Posted: Tue Aug 14, 2007 8:52 pm
by GeXus
Nice...

Doesnt quite work though.. I will try messing around with... If you have any suggestions..... :) I'm really BAD at regex

I really appreciate this!

Posted: Tue Aug 14, 2007 9:00 pm
by Benjamin
What did/didn't it match? I'm sure it needs some work.

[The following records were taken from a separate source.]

-- ==== Sys2Proof/Config.lean ====
section
/-! DEFINITION. What an implementation fixes (the parameters of R11 with the constraints of R345), the value
types CORE exchanges with its collaborators (R27, R58, R59), the constants of R10, and the free values the
spec leaves open: constants without a body, of which nothing can be proved. -/

namespace Sys2Proof

/-- `ExtTok` (R11, R27): the type of opaque completion tokens; the naturals here (log 6). -/
abbrev ExtTok := Nat

/-- `TxTok` (R27): the completion token of a `Tx` result. -/
inductive TxTok where
  | none
  | applyAddress
  | ext (t : ExtTok)
  deriving DecidableEq, Repr, Inhabited

/-- `RxTok` (R27): the completion predicate of an `Rx` result. -/
inductive RxTok where
  | none
  | ext (t : ExtTok)
  deriving DecidableEq, Repr, Inhabited

/-- `SetupHeader` (R58): the six named fields of the SETUP packet. -/
structure SetupHeader where
  requestType : Byte
  request : Byte
  valueLo : Byte
  valueHi : Byte
  index : Half
  length : Half
  deriving DecidableEq, Repr, Inhabited

/-- `SetupResult` (R59). `Rx` stands first, so that the default value of the type is `Rx(0, NONE)`, the error value
(R59, R134: `default_setupResult`). -/
inductive SetupResult where
  | rx (n : Half) (cb : RxTok)
  | tx (data : List Byte) (cb : TxTok)
  deriving DecidableEq, Repr, Inhabited

/-- What a collaborator can answer (R60): a `SetupResult` whose token is absent or opaque, because "a
collaborator can never return `APPLY_ADDRESS`" (R27). -/
inductive Answer where
  | rx (n : Half) (tok : Option ExtTok)
  | tx (data : List Byte) (tok : Option ExtTok)
  deriving DecidableEq, Repr, Inhabited

/-- `GRANULARITY` (R11, R96). -/
inductive Granularity where
  | handler
  | access
  deriving DecidableEq, Repr, Inhabited

namespace Config

/-- `EP0_MPS` (R10): the control endpoint's maximum packet size. -/
def ep0Mps : Nat := 64

/-- `SETUP_LEN` (R10). -/
def setupLen : Nat := 8

/-- `MAX_DATA_LEN` (R11, R132). -/
def maxDataLen : Nat := 65535

/-- `RX_NO_PRED_OK` (R11, R225): an OUT stage armed with no predicate is acknowledged. -/
def rxNoPredOk : Bool := true

/-- `IRQ_MASK` (R43, R257): CTRM, RESETM and SOFM. -/
def irqMask : Half := 0x8600#16

/-- The acknowledgement mask of R242: the positions of SOF and RESET. -/
def ackMask : Half := 0x0600#16

/-- The constraints R345 (1), R11 and R71 put on the three sizes. -/
def legalLayout (sramBytes ep0RxOff ep0TxOff : Nat) : Bool :=
  decide (sramBytes % 4 = 0 ∧ sramBytes ≤ 65536 ∧
    ep0RxOff % 4 = 0 ∧ 64 ≤ ep0RxOff ∧ ep0RxOff + 64 ≤ sramBytes ∧
    ep0TxOff % 4 = 0 ∧ 64 ≤ ep0TxOff ∧ ep0TxOff + 64 ≤ sramBytes ∧
    (ep0RxOff + 64 ≤ ep0TxOff ∨ ep0TxOff + 64 ≤ ep0RxOff))

/-- FREE VALUE (R66, U6): the byte an address inside the three regions of R52 holds after power-on number
`era`, until something writes it. -/
opaque freeBoot (era address : Nat) : Byte

/-- FREE VALUE (R66, R278, R322): the byte an address outside the three regions holds after draw number `era`. -/
opaque freeExt (era address : Nat) : Byte

/-- FREE VALUE (R278, R322): a byte of a descriptor of endpoints 1 to 7 after draw number `era`. -/
opaque freeDesc (era address : Nat) : Byte

/-- FREE VALUE (R322 (d)): the block size a capability gives `BdSetRx` at draw number `era`; an illegal one stands for
no call of it. -/
opaque freeRxSize (era endpoint : Nat) : Nat

/-- FREE VALUE (R95, U7): what CORE reads at an address while `rx_unsettled` is set, at step `tick`. -/
opaque freeRead (tick address : Nat) : Byte

/-- FREE VALUE (R77, U1): the header a misaligned parse gives at step `tick`. -/
opaque freeHeader (tick : Nat) : SetupHeader

/-- FREE VALUE (R41, `CTR_PICK`, U15): which of several pending slots ISTR reports at step `tick`. -/
opaque freePick (tick : Nat) : Nat

/-- FREE VALUE (R60, U14): the answer to a call that returns a result, at step `tick`. -/
opaque freeAnswer (tick call : Nat) : Answer

/-- FREE VALUE (R60, U14): the answer to a call that returns a Boolean, at step `tick`. -/
opaque freeVerdict (tick call : Nat) : Bool

/-- FREE VALUE (R322 (d)): what a capability wrote to its own endpoint register at draw number `era`. -/
opaque freeReg (era endpoint : Nat) : Half

end Config

/-- The parameters of R11 that stay arguments of the model, with the proof that they meet R345. No rule reads
`regAddresses`, `clockHz` or `errataDelay` (R11). -/
structure Params where
  sramBytes : Nat
  ep0RxOff : Nat
  ep0TxOff : Nat
  sramBase : Nat
  regAddresses : List Nat
  clockHz : Nat
  errataDelay : Nat
  granularity : Granularity
  legal : Config.legalLayout sramBytes ep0RxOff ep0TxOff = true
  deriving DecidableEq, Repr

/-- The defaults R11 and spec/92_eei_decisions.md give (log 5). -/
def Params.default : Params where
  sramBytes := 2048
  ep0RxOff := 0x40
  ep0TxOff := 0x80
  sramBase := 0
  regAddresses := []
  clockHz := 0
  errataDelay := 0
  granularity := .handler
  legal := by decide

end Sys2Proof
end

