-- ==== Sys2Proof/Machine/Irq.lean ====
section
/-! DEFINITION. The meanings of the ISTR rows: the interrupt causes of one read, served in the order start of frame,
bus reset, transfer complete (R240, R313). -/

namespace Sys2Proof.Machine

/-- `IRQ_SOF` (R244): all seven capabilities are told, in ascending order; nothing of CORE's is written. -/
def execIrqSof (reset ctr : Bool) (code : BitVec 5) (s : State) : Host.Outcome State Fault Refusal :=
  .next (setPos (.causes (istrWord false reset ctr code)) (performAll .sof s))

/-- `IRQ_RESET` (R246): `DeviceInit()`; the invocation will return true (R258). -/
def execIrqReset (ctr : Bool) (code : BitVec 5) (s : State) : Host.Outcome State Fault Refusal :=
  .next (setPos (.causes (istrWord false false ctr code)) (deviceInit { s with any := true }))

/-- `IRQ_CTR` (R248): one turn of the transfer-complete loop begins, on the code of the most recent read. -/
def execIrqCtr (code : BitVec 5) (s : State) : Host.Outcome State Fault Refusal :=
  .next { s with any := true, pos := .code code }

end Sys2Proof.Machine
end

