-- ==== Sys2Proof/Machine/Fetch.lean ====
section
/-! DEFINITION. What the machine does around an instruction: fetching the event word at the current position, the
script's lines between invocations (R17, R117), power-on reset (R65, R66), and placing a table word where the next
step fetches. -/

namespace Sys2Proof.Machine

/-- The event word at the current position and the state after it was fetched: the causes of the latched ISTR value;
the completion code, for code 16 after `ErrataDelay()`, with a window before it and before the read (R96; log 4), and with
the SETUP flag of `EpRead(0)` (R181, R240, R249); the latched header (R97). `none` where the position calls for no event. -/
def fetch (s : State) : Option (EventWord × State) :=
  match s.pos with
  | .idle => none
  | .causes v => some (istrEvent v, s)
  | .code c =>
    if c = 16#5 then
      let s1 := window (errataDelay (window s))
      some (codeEvent c (Chepr.setup ((peekReg (.chepr 0) s1).extractLsb' 0 16)), s1)
    else some (codeEvent c false, s)
  | .request h => some (headerEvent h, s)
  | .reread => none

/-- Power-on reset (R65, R66): the hardware takes its reset values, the SRAM becomes unspecified, the logs are empty;
the parameters and what the environment still has to give stay (log 19). -/
def powerOn (s : State) : State :=
  { State.reset with
    params := s.params
    script := s.script
    windows := s.windows
    oracles := s.oracles
    pick := s.pick
    tick := s.tick
    eraBoot := s.eraBoot + 1
    eraExt := s.eraExt + 1 }

/-- An invocation may start when `irq` is asserted (R311), and when no cause is pending at all (R315: harmless); not
when only masked causes are pending (R342; log 20). -/
def dispatchEnabled (s : State) : Bool := irq s || decide (istrValue s &&& Config.irqMask = 0#16)

/-- One line of the event-script, read between invocations. A move or an invocation that is not enabled does not
happen (log 3). -/
def runLine (line : ScriptLine) (s : State) : Host.Outcome State Fault Refusal :=
  match line with
  | .link m =>
    match linkMove m s with
    | .done t => .next t
    | .notEnabled => .next s
    | .fault f => .fault f
    | .refused r => .refused r
  | .dispatch => .next (if dispatchEnabled s then enterDispatch s else s)
  | .init => .next (deviceInit s)
  | .por => .next (powerOn s)
  | .oracle o =>
    match oracleFault s.params o with
    | some r => .refused r
    | none => .next { s with oracles := o :: s.oracles }
  | .pick c => .next { s with pick := c }

/-- A step while no invocation runs: the next line of the script; when the script has ended, an invocation if `irq` is
asserted, else nothing, for the state is quiescent (R281; log 2). -/
def idleStep (s : State) : Host.Outcome State Fault Refusal :=
  match s.script with
  | line :: rest => runLine line { s with script := rest }
  | [] => .next (if irq s then enterDispatch s else s)

/-- Every step advances the counter of the free values. -/
def tickOutcome : Host.Outcome State Fault Refusal → Host.Outcome State Fault Refusal
  | .next t => .next { t with tick := t.tick + 1 }
  | .fault f => .fault f
  | .refused r => .refused r

/-- The header whose eight bytes are the 64 bits of `w` (R100). -/
def headerOfNat (w : Nat) : SetupHeader := (parseBytes (leBytes 8 w)).getD default

/-- The SETUP flag of CHEPR[0] set: the row of code 16 that `decodeTableWord` reads (log 16). -/
def withSetupFlag (s : State) : State := { s with chepr := s.chepr.set 0 (s.chepr[(0 : Fin 8)] ||| Chepr.maskRo) }

end Sys2Proof.Machine
end

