-- ==== Sys2Proof/Tests/Slice0.lean ====
section
/-! SUPPORT. The model's own tests: ill-formed events are refused, words written out from the spec's encodings decode to
their events, one step of each event on values of spec/95_test_vectors.md (the vector is named in the comment), and, for
every statement with hypotheses, states and operands that meet them. -/

namespace Sys2Proof.Tests

open Sys2Proof.Machine

/-! ## Well-formedness -/

theorem test_wf_descriptor_type_1 : (Instr.getDescriptorOther 0#8 1#8 0#16 0#16).wf = false := by decide
theorem test_wf_descriptor_type_3 : (Instr.getDescriptorOther 0#8 3#8 0#16 0#16).wf = false := by decide
theorem test_wf_configuration_1 : (Instr.setConfigurationOther 1#8 0#8 0#16 0#16).wf = false := by decide
theorem test_wf_standard_pair : (Instr.classDispatch 0x80#8 0x06#8 0#8 0#8 0#16 0#16).wf = false := by decide
theorem test_wf_class_request : (Instr.classDispatch 0x21#8 0x20#8 0#8 0#8 1#16 7#16).wf = true := by decide

/-! ## Decoding: the words are written out from R100 to R102 and R110 -/

theorem test_decode_irqSof : decode ⟨.istr, [0x10#8, 0x82#8], false⟩ = .ok (.irqSof false true 16#5) := by decide
theorem test_decode_irqReset : decode ⟨.istr, [0x00#8, 0x04#8], false⟩ = .ok (.irqReset false 0#5) := by decide
theorem test_decode_irqCtr : decode ⟨.istr, [0x13#8, 0x80#8], false⟩ = .ok (.irqCtr 19#5) := by decide
theorem test_decode_no_cause : decode ⟨.istr, [0x13#8, 0x00#8], false⟩ = .error .noCause := by decide
theorem test_decode_ctrEp0Tx : decode ⟨.cc5, [0x00#8], true⟩ = .ok .ctrEp0Tx := by decide
theorem test_decode_ctrEp0RxSetup : decode ⟨.cc5, [0x10#8], true⟩ = .ok .ctrEp0RxSetup := by decide
theorem test_decode_ctrEp0RxOut : decode ⟨.cc5, [0x10#8], false⟩ = .ok .ctrEp0RxOut := by decide
theorem test_decode_ctrCapTx : decode ⟨.cc5, [0x03#8], false⟩ = .ok (.ctrCapTx 2) := by decide
theorem test_decode_ctrCapRx : decode ⟨.cc5, [0x17#8], false⟩ = .ok (.ctrCapRx 6) := by decide
theorem test_decode_ctrUndispatchable : decode ⟨.cc5, [0x08#8], false⟩ = .ok (.ctrUndispatchable false 0#3) := by
  decide
theorem test_decode_getStatus :
    decode ⟨.setup8, [0x80#8, 0x00#8, 0x00#8, 0x00#8, 0x00#8, 0x00#8, 0x02#8, 0x00#8], false⟩ =
      .ok (.getStatus 0#8 0#8 0#16 2#16) := by decide
theorem test_decode_status_of_interface :
    decode ⟨.setup8, [0x81#8, 0x00#8, 0x00#8, 0x00#8, 0x00#8, 0x00#8, 0x02#8, 0x00#8], false⟩ =
      .ok (.classDispatch 0x81#8 0#8 0#8 0#8 0#16 2#16) := by decide
theorem test_decode_setAddress :
    decode ⟨.setup8, [0x00#8, 0x05#8, 0x85#8, 0x00#8, 0x00#8, 0x00#8, 0x00#8, 0x00#8], false⟩ =
      .ok (.setAddress 0x85#8 0#8 0#16 0#16) := by decide
theorem test_decode_getDescriptorDevice :
    decode ⟨.setup8, [0x80#8, 0x06#8, 0x01#8, 0x01#8, 0x00#8, 0x00#8, 0x12#8, 0x00#8], false⟩ =
      .ok (.getDescriptorDevice 1#8 0#16 18#16) := by decide
theorem test_decode_getDescriptorConfig :
    decode ⟨.setup8, [0x80#8, 0x06#8, 0x00#8, 0x02#8, 0x00#8, 0x00#8, 0xff#8, 0x00#8], false⟩ =
      .ok (.getDescriptorConfig 0#8 0#16 255#16) := by decide
theorem test_decode_getDescriptorString :
    decode ⟨.setup8, [0x80#8, 0x06#8, 0x02#8, 0x03#8, 0x09#8, 0x04#8, 0xff#8, 0x00#8], false⟩ =
      .ok (.getDescriptorString 2#8 0x0409#16 255#16) := by decide
theorem test_decode_getDescriptorOther :
    decode ⟨.setup8, [0x80#8, 0x06#8, 0x00#8, 0x06#8, 0x00#8, 0x00#8, 0x0a#8, 0x00#8], false⟩ =
      .ok (.getDescriptorOther 0#8 6#8 0#16 10#16) := by decide
theorem test_decode_setConfiguration0 :
    decode ⟨.setup8, [0x00#8, 0x09#8, 0x00#8, 0x07#8, 0x00#8, 0x00#8, 0x00#8, 0x00#8], false⟩ =
      .ok (.setConfiguration0 7#8 0#16 0#16) := by decide
theorem test_decode_setConfiguration1 :
    decode ⟨.setup8, [0x00#8, 0x09#8, 0x01#8, 0x00#8, 0x00#8, 0x00#8, 0x00#8, 0x00#8], false⟩ =
      .ok (.setConfiguration1 0#8 0#16 0#16) := by decide
theorem test_decode_setConfigurationOther :
    decode ⟨.setup8, [0x00#8, 0x09#8, 0x02#8, 0x00#8, 0x00#8, 0x00#8, 0x00#8, 0x00#8], false⟩ =
      .ok (.setConfigurationOther 2#8 0#8 0#16 0#16) := by decide
theorem test_decode_setInterface :
    decode ⟨.setup8, [0x01#8, 0x0b#8, 0x00#8, 0x00#8, 0x00#8, 0x00#8, 0x00#8, 0x00#8], false⟩ =
      .ok (.setInterface 0#8 0#8 0#16 0#16) := by decide
/-- V40-4: the two 16-bit fields are low byte first. -/
theorem test_decode_classDispatch :
    decode ⟨.setup8, [0xa1#8, 0xfe#8, 0x34#8, 0x12#8, 0x78#8, 0x56#8, 0xbc#8, 0x9a#8], false⟩ =
      .ok (.classDispatch 0xa1#8 0xfe#8 0x34#8 0x12#8 0x5678#16 0x9abc#16) := by decide
/-- A short packet is rejected; a longer one is read up to its eighth byte (R114). -/
theorem test_decode_short : decode ⟨.setup8, [0x80#8, 0x06#8, 0x00#8, 0x01#8], false⟩ = .error .shortSetup := by decide
theorem test_decode_long :
    decode ⟨.setup8, [0x80#8, 0#8, 0#8, 0#8, 0#8, 0#8, 2#8, 0#8, 0xaa#8, 0xbb#8], false⟩ =
      .ok (.getStatus 0#8 0#8 0#16 2#16) := by decide
/-- The table's words, numbered as spec/opcode_table.json numbers them. -/
theorem test_table_word_getDescriptorDevice :
    decodeTableWord 64 0x01000680 = some (.getDescriptorDevice 0#8 0#16 0#16) := by decide
theorem test_table_word_irqReset : decodeTableWord 16 0x0400 = some (.irqReset false 0#5) := by decide

/-! ## One step -/

/-- S0, the state after `POR; CORE INIT` (spec/95), with the descriptors of entry 0 stored. -/
def S0 : State := { State.reset with
  chepr := State.reset.chepr.set 0 0x3220#16
  cntr := 0x8600#16
  daddr := 0x80#8
  sram := [(0, 0x80#8), (1, 0x00#8), (2, 0x00#8), (3, 0x00#8), (4, 0x40#8), (5, 0x00#8), (6, 0x00#8), (7, 0x84#8)] }

/-- S0 with another value of CHEPR[0]. -/
def at0 (v : Half) : State := { S0 with chepr := S0.chepr.set 0 v }

/-- S0 with an ORACLE line in force. -/
def withOracle (x : Site) (b : Behaviour) (s : State) : State := { s with oracles := ⟨x, b⟩ :: s.oracles }

/-- S0 in which all capabilities do nothing at the calls `f`. -/
def silent (f : Cap → Site) (s : State) : State := { s with oracles := allCaps.map (fun k => ⟨f k, { ops := some [] }⟩) ++ s.oracles }

/-- A field of the state an event leaves. -/
def after {α : Type} (f : State → α) (o : Host.Outcome State Fault Refusal) : Option α :=
  match o with
  | .next t => some (f t)
  | .fault _ => none
  | .refused _ => none

/-- CHEPR[0]. -/
abbrev ep0 (s : State) : Half := s.chepr[(0 : Fin 8)]

/-- The header of V42-13 and P3: `21 20 00 00 00 00 07 00`. -/
def h7 : SetupHeader := ⟨0x21#8, 0x20#8, 0#8, 0#8, 0#16, 7#16⟩
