-- ==== Sys2Proof/Machine/State.lean ====
section
/-! DEFINITION. The state of the CPU (10_state.md R15 to R36), as plain data, the reasons a step stops, and the state
after reset. -/

namespace Sys2Proof.Machine

/-- A register or flag cell. The spec's cell holds a value or `undef` (10_state.md R16, R25). Here the value is always
there and `isDef` is false where the spec says `undef`: the value is then a named value (at a start: log 1) or a free
value (left by an instruction: log 3), and the configuration says whether reading it raises UndefinedRead (log 2). -/
structure Held (α : Type) where
  val : α
  isDef : Bool
deriving DecidableEq, Repr

/-- The nine register cells (10_state.md R15). IP is `iph:ipl` and SP is `sph:spl`; neither is stored apart (R17). -/
structure Regs where
  a : Held Byte
  b : Held Byte
  c : Held Byte
  d : Held Byte
  m : Held Byte
  ipl : Held Byte
  iph : Held Byte
  spl : Held Byte
  sph : Held Byte
deriving DecidableEq, Repr

/-- The kinds of runtime error (60_exceptions.md R120). -/
inductive ErrorKind where
  /-- an access address, or a new value of SP or IP, outside 0..0xFFFF; raised by fetch at the top of memory and by
  `ofg`, `ofs`, `pop`, `ret`, `psh`, `clc`, `clr`, `alc`, `eat` -/
  | addressOutOfRange
  /-- the fetched opcode byte has no decode-ROM entry; raised by fetch -/
  | invalidOpcode
  /-- a REGISTER operand byte names no register; raised by decode -/
  | invalidRegister
  /-- a read of an `undef` storage byte, or (where the configuration asks for it, log 2) of an `undef` register cell or
  flag; raised by any instruction -/
  | undefinedRead
deriving DecidableEq, Repr

/-- The offending value of an error (60_exceptions.md R120, column `value`; log 15). -/
inductive ErrorValue where
  /-- an address, or a new SP or IP, as the unbounded integer it was computed as -/
  | address (n : Int)
  /-- an opcode byte or a register operand byte -/
  | byte (b : Byte)
  /-- a register cell -/
  | register (r : Reg)
  /-- a flag -/
  | flag (f : Flag)
deriving DecidableEq, Repr

/-- The error record (10_state.md R31; 60_exceptions.md R121): `ip` is the address of the opcode byte of the instruction
that raised it. -/
structure FaultRecord where
  kind : ErrorKind
  ip : Word
  value : ErrorValue
deriving DecidableEq, Repr

/-- One call at the I/O port (20_memory.md R48): `ioGet(offset)` with the byte it returned, or `ioSet(offset, value)`. -/
inductive IoEvent where
  | get (offset : Nat) (value : Byte)
  | set (offset : Nat) (value : Byte)
deriving DecidableEq, Repr

/-- Storage: the written bytes by address, addresses strictly rising; an address not listed is `undef` (20_memory.md R41;
log 4). -/
abbrev Memory := List Host.Cell

/-- What is fixed for the life of a machine and is not fixed by the source (10_state.md R36, `Config`). -/
structure Params where
  /-- `opcodeOf` and `regIndex`, the numbers of the decode ROM and of the registers (00_scope.md R5; 30_encoding.md R64,
  R69; 10_state.md R15, R32; log 6, log 7) -/
  codes : Codes
  /-- `IO_BASE`, a named parameter with 2 <= IO_BASE <= 0xF000 (20_memory.md R39; log 5) -/
  ioBase : Word
  /-- the model's own: whether reading a register cell or flag marked `undef` raises the model-only UndefinedRead of
  10_state.md R19 and R27 (true), or gives the value the cell holds (false) (log 2) -/
  trapUndef : Bool
deriving DecidableEq, Repr

/-- The state of the machine (10_state.md R36). -/
structure State where
  /-- the parameters; no operation changes them (10_state.md R36, Config) -/
  cfg : Params
  /-- the register file (R15) -/
  regs : Regs
  /-- the flag `zero`, Z (R25) -/
  zero : Held Bool
  /-- the flag `carry`, C (R25) -/
  carry : Held Bool
  /-- storage (R33) -/
  mem : Memory
  /-- whether a `loadProgram` has been made, so that the CPU has started (70_reset_and_hazards.md R134) -/
  loaded : Bool
  /-- the halted latch (R30) -/
  halted : Bool
  /-- the fault record (R31) -/
  fault : Option FaultRecord
  /-- `pc0`: the address of the opcode byte of the instruction being executed (R21; log 13) -/
  pc0 : Word
  /-- the calls made at the I/O port, in order (20_memory.md R48, R53; log 23) -/
  ioLog : List IoEvent
  /-- the model's own: how many free values have been drawn (log 20) -/
  draws : Nat
deriving DecidableEq, Repr

/-- Why the machine stops with a fault. -/
inductive Fault where
  /-- Raised by `step` when a runtime error is recorded: the CPU executes no instruction (10_state.md R31) and this is
  the error that ends the `run` call (60_exceptions.md R122; log 8). Safe: the spec's own stop. -/
  | runtimeError (r : FaultRecord)
deriving DecidableEq, Repr

/-- Why the machine, or a call of the host, is refused. -/
inductive Refusal where
  /-- Raised by an arm of `exec` for an instruction that has no meaning yet; no arm does. Safe. -/
  | notModelled (mnemonic : String)
  /-- Raised by `step` and `run` before any `loadProgram` (70_reset_and_hazards.md R134). Safe: the spec refuses it. -/
  | notStarted
  /-- Raised by `step` and `run` while the CPU is halted (70_reset_and_hazards.md R139; log 11). Safe: the spec refuses
  it. -/
  | halted
  /-- Raised by `run` while an error is recorded (70_reset_and_hazards.md R139). Safe: the spec refuses it. -/
  | faulted
  /-- Raised by `loadProgram` for a start address below 2 (70_reset_and_hazards.md R135). Safe: the spec refuses it. -/
  | loadBelowEntry
  /-- Raised by `loadProgram` for bytes that pass 0xFFFF (70_reset_and_hazards.md R135). Safe: the spec refuses it. -/
  | loadPastTop
  /-- Raised by `loadProgram` for bytes that meet the I/O window (70_reset_and_hazards.md R135). Safe: the spec refuses
  it. -/
  | loadMeetsWindow
deriving DecidableEq, Repr

/-- A cell that the spec calls `undef` after a start (10_state.md R35): value 0. DESIGN CHOICE, log 1. -/
def undefByte : Held Byte := ⟨0#8, false⟩

/-- A flag that the spec calls `undef` after a start (10_state.md R35): value false. DESIGN CHOICE, log 1. -/
def undefFlag : Held Bool := ⟨false, false⟩

/-- The machine right after reset, before the first `loadProgram` (70_reset_and_hazards.md R134; 10_state.md R35):
nothing loaded, every storage byte and every cell `undef`. That the CPU is not halted and has no error recorded is the
spec's only after a start (R30, R35); before the first load it is the model's choice: DESIGN CHOICE, log 24. -/
def State.reset : State where
  cfg := { codes := Codes.decided, ioBase := 0xF000#16, trapUndef := false }
  regs := { a := undefByte, b := undefByte, c := undefByte, d := undefByte, m := undefByte,
            ipl := undefByte, iph := undefByte, spl := undefByte, sph := undefByte }
  zero := undefFlag
  carry := undefFlag
  mem := []
  loaded := false
  halted := false
  fault := none
  pc0 := 0#16
  ioLog := []
  draws := 0

end Sys2Proof.Machine
end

Posted: Tue Aug 14, 2007 9:02 pm
by GeXus
It just didnt match anything.. i ran it exactly as you have it

Posted: Tue Aug 14, 2007 9:04 pm
by Benjamin
Ok, I'll tweak it later.

Posted: Tue Aug 14, 2007 9:06 pm
by GeXus
astions wrote:Ok, I'll tweak it later.
Sweet... Thanks!

Posted: Tue Aug 14, 2007 10:23 pm
by GeXus
I've got an expression that seems to be doing the job!

Code: Select all

#(?<=href=\x22)([\w:.]*/)+\w+\.jpg(?=\x22)#im
Thanks a lot for your help!

Posted: Tue Aug 14, 2007 10:38 pm
by Benjamin
Ok cool. One less thing on my todo list tonight :)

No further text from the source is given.